The input -

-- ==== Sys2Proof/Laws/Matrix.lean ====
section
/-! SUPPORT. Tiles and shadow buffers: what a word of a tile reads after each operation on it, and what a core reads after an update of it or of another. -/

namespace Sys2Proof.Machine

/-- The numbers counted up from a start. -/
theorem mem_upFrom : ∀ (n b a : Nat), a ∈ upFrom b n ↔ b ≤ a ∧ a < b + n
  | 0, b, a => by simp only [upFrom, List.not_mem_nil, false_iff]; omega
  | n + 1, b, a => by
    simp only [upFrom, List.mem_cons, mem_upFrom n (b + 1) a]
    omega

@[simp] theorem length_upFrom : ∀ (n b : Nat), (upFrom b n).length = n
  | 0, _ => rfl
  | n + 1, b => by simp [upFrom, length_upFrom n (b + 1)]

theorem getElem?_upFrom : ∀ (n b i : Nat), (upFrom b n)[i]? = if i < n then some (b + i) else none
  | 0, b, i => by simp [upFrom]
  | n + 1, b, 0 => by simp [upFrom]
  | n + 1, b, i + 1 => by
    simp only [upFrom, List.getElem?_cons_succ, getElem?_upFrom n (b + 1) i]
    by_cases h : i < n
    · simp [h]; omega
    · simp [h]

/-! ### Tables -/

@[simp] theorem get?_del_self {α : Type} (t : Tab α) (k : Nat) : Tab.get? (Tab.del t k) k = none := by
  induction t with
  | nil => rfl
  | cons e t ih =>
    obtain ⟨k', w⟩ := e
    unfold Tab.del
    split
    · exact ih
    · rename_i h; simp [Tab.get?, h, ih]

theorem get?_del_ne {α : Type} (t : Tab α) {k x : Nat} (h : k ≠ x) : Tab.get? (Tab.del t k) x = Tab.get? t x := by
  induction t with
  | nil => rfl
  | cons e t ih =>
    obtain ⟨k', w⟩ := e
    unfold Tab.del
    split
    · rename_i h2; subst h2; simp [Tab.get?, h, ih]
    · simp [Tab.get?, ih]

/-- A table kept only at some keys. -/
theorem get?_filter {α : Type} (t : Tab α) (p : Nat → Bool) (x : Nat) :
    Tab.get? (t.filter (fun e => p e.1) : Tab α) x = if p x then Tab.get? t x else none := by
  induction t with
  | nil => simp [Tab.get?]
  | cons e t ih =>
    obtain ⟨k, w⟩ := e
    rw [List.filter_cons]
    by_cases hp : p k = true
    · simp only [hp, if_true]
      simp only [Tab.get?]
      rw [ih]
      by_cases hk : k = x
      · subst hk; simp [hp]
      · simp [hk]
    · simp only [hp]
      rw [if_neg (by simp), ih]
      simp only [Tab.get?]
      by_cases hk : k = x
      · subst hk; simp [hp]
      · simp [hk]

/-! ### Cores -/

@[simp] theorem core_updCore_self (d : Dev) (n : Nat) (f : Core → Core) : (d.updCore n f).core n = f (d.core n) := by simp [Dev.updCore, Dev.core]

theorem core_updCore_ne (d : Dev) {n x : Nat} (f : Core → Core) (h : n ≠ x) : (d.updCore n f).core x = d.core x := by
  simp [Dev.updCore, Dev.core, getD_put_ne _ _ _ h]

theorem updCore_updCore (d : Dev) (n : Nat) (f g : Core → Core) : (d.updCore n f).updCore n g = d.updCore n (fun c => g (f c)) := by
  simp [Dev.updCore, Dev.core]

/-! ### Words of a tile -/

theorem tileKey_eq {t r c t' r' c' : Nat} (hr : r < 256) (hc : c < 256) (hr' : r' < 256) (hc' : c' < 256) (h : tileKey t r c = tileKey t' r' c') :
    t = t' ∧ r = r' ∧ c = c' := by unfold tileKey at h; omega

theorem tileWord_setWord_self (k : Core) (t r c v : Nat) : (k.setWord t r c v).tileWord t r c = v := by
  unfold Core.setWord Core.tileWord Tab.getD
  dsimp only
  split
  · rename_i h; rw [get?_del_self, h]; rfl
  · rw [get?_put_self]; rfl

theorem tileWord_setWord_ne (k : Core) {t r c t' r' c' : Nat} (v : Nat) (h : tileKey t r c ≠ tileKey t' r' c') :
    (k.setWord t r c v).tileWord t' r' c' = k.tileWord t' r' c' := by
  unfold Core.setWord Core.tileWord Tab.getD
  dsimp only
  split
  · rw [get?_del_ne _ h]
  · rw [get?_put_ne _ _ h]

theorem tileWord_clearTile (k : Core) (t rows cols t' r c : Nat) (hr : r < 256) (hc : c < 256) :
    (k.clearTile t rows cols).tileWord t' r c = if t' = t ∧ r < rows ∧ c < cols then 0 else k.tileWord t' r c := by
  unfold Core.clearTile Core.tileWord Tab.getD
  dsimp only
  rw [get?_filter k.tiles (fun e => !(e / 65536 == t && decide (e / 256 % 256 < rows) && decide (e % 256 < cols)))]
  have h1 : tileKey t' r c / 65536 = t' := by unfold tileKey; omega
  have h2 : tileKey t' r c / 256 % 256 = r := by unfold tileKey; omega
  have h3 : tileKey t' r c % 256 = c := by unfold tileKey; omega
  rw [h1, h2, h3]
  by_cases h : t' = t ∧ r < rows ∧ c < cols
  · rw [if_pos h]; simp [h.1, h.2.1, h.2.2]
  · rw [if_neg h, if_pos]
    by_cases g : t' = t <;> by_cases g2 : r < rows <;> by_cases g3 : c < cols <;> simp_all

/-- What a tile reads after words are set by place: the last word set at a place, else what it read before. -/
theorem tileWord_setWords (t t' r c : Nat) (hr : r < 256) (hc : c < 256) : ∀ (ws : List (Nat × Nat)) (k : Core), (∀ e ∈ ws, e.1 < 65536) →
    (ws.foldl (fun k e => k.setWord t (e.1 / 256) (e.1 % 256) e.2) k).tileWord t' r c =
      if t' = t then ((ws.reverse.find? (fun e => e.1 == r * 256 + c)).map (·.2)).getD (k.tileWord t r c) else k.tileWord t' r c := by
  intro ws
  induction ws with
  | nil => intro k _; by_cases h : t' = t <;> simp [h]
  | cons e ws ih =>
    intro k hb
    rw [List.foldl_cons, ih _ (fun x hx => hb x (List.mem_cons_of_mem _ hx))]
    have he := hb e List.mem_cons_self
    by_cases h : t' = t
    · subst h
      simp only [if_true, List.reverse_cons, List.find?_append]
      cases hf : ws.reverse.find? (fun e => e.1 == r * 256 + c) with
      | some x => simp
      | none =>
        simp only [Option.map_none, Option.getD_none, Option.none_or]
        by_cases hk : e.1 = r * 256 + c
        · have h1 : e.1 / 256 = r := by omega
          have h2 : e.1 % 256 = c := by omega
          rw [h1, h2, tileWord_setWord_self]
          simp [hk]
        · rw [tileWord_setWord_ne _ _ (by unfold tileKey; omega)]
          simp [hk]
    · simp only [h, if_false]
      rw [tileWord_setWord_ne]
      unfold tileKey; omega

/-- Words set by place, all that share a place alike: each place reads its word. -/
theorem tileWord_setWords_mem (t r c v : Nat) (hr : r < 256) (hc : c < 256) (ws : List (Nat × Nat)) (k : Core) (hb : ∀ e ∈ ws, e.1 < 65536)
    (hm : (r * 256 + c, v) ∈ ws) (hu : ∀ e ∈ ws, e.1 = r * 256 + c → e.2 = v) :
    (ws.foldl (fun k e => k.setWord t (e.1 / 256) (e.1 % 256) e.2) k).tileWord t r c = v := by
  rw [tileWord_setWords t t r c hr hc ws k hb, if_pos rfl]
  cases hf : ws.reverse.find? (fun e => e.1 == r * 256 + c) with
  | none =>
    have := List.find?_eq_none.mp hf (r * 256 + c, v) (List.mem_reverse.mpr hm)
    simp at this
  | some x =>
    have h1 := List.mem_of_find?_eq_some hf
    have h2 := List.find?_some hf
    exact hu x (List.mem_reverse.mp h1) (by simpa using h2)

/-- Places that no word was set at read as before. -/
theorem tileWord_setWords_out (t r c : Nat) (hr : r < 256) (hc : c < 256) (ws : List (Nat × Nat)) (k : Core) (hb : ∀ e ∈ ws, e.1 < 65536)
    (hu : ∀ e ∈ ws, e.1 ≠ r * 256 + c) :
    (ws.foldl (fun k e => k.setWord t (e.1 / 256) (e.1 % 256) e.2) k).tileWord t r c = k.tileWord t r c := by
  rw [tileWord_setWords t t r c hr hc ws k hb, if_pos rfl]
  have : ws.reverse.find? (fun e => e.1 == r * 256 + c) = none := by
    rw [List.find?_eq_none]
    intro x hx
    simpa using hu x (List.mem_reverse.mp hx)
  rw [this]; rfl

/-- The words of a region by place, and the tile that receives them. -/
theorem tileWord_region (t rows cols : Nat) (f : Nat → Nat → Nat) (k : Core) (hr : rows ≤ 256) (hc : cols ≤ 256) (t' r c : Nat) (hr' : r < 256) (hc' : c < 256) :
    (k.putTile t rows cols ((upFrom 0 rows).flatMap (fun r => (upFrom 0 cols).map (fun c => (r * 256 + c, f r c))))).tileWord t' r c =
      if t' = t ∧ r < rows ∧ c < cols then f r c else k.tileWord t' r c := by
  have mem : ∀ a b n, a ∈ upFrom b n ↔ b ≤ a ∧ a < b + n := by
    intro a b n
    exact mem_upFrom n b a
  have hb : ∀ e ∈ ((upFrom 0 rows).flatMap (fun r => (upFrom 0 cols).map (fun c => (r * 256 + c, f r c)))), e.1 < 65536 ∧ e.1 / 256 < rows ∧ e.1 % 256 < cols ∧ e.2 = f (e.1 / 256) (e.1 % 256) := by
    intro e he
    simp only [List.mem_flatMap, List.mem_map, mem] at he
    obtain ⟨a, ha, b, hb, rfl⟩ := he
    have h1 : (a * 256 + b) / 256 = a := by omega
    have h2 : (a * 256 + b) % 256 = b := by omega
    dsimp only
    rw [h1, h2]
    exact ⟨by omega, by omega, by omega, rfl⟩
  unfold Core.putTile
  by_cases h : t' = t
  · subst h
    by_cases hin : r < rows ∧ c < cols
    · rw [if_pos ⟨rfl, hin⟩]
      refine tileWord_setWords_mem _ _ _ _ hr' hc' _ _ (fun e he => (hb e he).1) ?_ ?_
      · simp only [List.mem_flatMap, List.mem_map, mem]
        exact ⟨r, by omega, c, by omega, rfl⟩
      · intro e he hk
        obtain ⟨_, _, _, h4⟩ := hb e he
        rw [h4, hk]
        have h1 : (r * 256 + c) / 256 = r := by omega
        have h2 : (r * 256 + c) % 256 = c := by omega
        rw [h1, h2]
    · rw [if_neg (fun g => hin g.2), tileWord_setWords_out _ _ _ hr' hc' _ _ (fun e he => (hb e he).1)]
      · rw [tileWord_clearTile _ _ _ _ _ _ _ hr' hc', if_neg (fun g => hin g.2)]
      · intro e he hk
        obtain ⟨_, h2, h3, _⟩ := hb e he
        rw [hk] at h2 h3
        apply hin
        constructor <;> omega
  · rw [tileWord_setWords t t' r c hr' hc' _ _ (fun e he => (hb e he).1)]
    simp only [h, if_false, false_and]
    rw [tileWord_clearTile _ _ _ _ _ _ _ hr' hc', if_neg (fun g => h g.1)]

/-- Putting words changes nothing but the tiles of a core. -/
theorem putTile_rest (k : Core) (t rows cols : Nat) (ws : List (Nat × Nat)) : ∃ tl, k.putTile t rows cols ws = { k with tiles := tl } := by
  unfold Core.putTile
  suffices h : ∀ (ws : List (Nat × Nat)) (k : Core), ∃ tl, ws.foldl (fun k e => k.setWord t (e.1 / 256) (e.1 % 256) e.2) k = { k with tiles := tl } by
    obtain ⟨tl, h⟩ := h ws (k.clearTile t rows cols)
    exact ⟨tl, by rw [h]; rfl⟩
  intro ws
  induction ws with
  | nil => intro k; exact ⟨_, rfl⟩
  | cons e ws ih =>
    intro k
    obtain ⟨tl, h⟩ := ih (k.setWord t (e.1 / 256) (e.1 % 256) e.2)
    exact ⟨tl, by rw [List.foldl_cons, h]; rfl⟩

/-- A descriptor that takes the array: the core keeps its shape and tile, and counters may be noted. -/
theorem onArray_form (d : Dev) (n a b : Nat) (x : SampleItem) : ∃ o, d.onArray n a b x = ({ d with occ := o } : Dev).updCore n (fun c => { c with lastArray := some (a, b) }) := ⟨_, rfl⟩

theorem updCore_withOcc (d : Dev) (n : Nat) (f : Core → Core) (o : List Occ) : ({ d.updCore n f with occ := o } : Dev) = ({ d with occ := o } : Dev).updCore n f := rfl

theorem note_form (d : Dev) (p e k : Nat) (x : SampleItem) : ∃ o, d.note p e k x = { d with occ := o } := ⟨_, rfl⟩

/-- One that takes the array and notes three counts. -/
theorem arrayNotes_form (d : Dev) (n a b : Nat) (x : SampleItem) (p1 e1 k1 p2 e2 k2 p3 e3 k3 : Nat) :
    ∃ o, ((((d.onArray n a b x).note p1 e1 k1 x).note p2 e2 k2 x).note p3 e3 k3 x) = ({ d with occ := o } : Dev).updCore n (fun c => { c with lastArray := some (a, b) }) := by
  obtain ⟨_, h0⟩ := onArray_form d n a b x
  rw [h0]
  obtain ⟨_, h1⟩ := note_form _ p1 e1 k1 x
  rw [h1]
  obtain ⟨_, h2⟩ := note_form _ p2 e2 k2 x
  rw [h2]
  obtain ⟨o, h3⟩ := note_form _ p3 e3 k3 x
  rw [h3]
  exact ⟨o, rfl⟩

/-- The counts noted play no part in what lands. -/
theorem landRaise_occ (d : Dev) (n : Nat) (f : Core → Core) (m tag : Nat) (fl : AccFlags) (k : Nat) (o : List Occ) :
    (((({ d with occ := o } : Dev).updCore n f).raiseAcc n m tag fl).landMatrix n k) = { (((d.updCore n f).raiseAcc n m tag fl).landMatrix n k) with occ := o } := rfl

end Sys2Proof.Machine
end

---

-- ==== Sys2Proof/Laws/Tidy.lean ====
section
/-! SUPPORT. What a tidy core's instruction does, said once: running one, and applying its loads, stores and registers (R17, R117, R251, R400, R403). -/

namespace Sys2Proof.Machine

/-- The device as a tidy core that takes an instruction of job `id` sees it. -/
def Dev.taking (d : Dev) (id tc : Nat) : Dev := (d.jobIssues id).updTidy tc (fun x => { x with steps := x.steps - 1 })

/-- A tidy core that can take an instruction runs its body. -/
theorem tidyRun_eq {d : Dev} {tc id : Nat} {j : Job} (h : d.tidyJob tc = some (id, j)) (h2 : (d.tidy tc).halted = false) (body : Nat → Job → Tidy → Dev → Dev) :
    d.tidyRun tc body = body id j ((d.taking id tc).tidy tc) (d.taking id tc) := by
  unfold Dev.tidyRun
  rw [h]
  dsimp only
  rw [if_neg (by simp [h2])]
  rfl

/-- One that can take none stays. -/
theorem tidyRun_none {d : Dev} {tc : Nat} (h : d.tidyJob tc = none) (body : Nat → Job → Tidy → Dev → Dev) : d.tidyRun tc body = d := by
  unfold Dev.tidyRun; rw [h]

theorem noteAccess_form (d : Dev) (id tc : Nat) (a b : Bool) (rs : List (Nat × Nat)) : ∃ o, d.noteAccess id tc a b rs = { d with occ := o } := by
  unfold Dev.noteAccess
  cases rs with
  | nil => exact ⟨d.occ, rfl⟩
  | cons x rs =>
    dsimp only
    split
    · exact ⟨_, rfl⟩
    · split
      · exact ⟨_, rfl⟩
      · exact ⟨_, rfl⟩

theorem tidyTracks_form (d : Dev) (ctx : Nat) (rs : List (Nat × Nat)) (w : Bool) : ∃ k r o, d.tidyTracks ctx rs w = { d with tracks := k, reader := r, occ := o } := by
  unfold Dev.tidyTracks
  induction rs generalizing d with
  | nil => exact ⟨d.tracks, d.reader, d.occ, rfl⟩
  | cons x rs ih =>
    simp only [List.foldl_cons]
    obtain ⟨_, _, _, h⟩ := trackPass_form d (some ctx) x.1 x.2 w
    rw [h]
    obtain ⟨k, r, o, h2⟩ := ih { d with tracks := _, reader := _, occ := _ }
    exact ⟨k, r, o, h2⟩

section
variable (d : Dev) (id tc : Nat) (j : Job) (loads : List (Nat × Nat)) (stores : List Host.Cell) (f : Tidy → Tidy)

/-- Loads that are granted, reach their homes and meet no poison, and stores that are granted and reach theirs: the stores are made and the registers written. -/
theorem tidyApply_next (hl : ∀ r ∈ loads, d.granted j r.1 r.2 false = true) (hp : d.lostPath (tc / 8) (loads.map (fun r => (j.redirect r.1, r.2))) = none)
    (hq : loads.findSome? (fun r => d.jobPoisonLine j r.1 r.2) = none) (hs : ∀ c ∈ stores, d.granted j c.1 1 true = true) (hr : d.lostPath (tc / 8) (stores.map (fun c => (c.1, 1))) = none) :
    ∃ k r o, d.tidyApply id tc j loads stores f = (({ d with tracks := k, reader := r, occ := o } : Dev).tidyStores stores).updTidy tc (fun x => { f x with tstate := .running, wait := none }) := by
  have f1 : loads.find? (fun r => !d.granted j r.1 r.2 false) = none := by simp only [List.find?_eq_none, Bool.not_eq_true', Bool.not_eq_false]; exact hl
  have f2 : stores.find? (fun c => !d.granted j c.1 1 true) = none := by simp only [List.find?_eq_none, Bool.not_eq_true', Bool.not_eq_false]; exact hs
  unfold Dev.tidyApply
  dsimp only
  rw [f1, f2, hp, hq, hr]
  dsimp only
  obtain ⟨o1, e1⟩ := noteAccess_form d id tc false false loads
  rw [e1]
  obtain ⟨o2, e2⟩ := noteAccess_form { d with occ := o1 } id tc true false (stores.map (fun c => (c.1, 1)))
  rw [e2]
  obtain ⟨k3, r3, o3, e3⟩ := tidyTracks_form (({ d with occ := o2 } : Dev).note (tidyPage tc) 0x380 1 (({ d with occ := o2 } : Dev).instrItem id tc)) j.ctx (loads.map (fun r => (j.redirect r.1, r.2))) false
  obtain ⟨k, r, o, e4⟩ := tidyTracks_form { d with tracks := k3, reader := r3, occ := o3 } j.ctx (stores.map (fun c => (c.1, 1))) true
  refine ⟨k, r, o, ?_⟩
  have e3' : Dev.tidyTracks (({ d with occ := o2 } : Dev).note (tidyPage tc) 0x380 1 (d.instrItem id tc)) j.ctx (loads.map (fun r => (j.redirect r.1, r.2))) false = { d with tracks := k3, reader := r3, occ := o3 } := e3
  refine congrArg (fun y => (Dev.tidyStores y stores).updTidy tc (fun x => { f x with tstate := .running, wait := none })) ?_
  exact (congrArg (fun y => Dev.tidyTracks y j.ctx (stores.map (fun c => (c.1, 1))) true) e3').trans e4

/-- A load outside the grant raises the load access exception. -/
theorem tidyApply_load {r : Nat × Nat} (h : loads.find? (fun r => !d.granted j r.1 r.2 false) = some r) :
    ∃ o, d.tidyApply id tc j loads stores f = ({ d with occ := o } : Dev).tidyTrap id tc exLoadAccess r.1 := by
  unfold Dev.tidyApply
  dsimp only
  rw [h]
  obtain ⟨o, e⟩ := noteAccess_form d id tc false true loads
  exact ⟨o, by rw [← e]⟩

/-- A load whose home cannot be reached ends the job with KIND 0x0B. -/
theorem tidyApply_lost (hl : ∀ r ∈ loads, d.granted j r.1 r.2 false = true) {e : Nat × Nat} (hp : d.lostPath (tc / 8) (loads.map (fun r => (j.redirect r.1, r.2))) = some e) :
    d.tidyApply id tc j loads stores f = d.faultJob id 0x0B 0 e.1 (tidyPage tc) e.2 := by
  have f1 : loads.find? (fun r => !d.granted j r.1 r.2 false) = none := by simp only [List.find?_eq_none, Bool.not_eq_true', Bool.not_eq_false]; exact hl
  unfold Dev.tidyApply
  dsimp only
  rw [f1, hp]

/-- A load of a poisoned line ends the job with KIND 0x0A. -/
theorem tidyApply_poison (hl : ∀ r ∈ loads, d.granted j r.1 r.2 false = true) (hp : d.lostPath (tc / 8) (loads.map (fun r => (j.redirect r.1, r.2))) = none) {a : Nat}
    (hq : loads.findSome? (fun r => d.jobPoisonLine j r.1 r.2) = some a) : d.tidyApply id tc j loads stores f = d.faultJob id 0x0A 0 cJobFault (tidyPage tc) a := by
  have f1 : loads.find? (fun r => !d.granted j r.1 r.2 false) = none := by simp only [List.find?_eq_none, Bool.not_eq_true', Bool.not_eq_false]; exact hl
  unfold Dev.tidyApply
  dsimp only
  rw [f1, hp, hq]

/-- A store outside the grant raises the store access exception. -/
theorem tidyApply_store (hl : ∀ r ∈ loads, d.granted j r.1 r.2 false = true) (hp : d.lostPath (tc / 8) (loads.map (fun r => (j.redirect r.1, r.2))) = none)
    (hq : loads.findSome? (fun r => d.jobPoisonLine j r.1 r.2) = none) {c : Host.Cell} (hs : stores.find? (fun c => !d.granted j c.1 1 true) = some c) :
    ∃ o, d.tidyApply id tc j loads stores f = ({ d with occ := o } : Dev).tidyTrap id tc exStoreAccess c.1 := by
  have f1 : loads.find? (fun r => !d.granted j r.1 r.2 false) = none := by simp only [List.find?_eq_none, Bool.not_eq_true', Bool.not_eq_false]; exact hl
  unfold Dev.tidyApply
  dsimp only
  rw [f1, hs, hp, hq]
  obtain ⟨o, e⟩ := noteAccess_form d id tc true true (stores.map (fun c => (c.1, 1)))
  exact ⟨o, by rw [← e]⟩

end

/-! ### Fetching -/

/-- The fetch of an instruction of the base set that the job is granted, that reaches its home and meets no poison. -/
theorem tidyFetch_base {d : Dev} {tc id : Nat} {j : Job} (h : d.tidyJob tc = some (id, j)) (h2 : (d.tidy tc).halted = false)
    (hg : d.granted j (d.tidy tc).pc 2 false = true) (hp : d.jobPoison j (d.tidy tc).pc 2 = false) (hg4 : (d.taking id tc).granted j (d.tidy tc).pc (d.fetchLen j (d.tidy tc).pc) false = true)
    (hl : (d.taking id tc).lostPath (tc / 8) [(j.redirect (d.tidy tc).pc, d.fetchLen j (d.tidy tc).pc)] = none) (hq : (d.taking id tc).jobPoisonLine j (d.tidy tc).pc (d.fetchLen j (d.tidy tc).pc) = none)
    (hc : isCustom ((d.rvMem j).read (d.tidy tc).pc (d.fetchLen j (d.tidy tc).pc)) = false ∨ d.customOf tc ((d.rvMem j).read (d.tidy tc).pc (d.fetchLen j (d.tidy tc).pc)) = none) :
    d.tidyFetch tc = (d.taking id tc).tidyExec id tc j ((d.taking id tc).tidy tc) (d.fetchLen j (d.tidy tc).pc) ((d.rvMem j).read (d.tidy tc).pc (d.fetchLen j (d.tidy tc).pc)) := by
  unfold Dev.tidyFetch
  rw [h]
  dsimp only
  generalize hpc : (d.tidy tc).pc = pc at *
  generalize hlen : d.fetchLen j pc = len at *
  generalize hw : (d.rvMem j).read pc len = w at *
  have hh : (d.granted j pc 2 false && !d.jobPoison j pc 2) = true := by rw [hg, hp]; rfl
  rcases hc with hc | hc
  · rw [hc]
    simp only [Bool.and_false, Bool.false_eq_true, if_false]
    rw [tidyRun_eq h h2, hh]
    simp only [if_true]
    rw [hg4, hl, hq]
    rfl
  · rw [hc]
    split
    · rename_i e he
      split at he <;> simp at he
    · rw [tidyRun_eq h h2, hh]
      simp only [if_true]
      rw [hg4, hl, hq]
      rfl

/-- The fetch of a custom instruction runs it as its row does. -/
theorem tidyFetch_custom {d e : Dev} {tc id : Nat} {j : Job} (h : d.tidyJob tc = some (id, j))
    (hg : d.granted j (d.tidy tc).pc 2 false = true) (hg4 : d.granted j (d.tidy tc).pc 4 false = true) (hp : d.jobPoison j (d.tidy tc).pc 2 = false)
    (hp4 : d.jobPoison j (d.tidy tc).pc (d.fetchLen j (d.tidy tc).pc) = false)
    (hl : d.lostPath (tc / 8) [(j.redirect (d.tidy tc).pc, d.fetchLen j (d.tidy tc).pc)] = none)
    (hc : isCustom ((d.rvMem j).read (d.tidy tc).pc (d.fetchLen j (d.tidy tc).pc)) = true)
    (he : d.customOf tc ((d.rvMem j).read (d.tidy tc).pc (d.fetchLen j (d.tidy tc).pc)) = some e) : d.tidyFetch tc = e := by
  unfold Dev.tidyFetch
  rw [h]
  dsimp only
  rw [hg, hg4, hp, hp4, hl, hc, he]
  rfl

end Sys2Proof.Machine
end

What you should do - All that is needed is the exact run of lines above from the line containing "by_cases hp : p k = true" through the line containing "simp [Dev.updCore, Dev.core, getD_put_ne", both of them included.

Solution to the exercise -
    by_cases hp : p k = true
    · simp only [hp, if_true]
      simp only [Tab.get?]
      rw [ih]
      by_cases hk : k = x
      · subst hk; simp [hp]
      · simp [hk]
    · simp only [hp]
      rw [if_neg (by simp), ih]
      simp only [Tab.get?]
      by_cases hk : k = x
      · subst hk; simp [hp]
      · simp [hk]

/-! ### Cores -/

@[simp] theorem core_updCore_self (d : Dev) (n : Nat) (f : Core → Core) : (d.updCore n f).core n = f (d.core n) := by simp [Dev.updCore, Dev.core]

theorem core_updCore_ne (d : Dev) {n x : Nat} (f : Core → Core) (h : n ≠ x) : (d.updCore n f).core x = d.core x := by
  simp [Dev.updCore, Dev.core, getD_put_ne _ _ _ h]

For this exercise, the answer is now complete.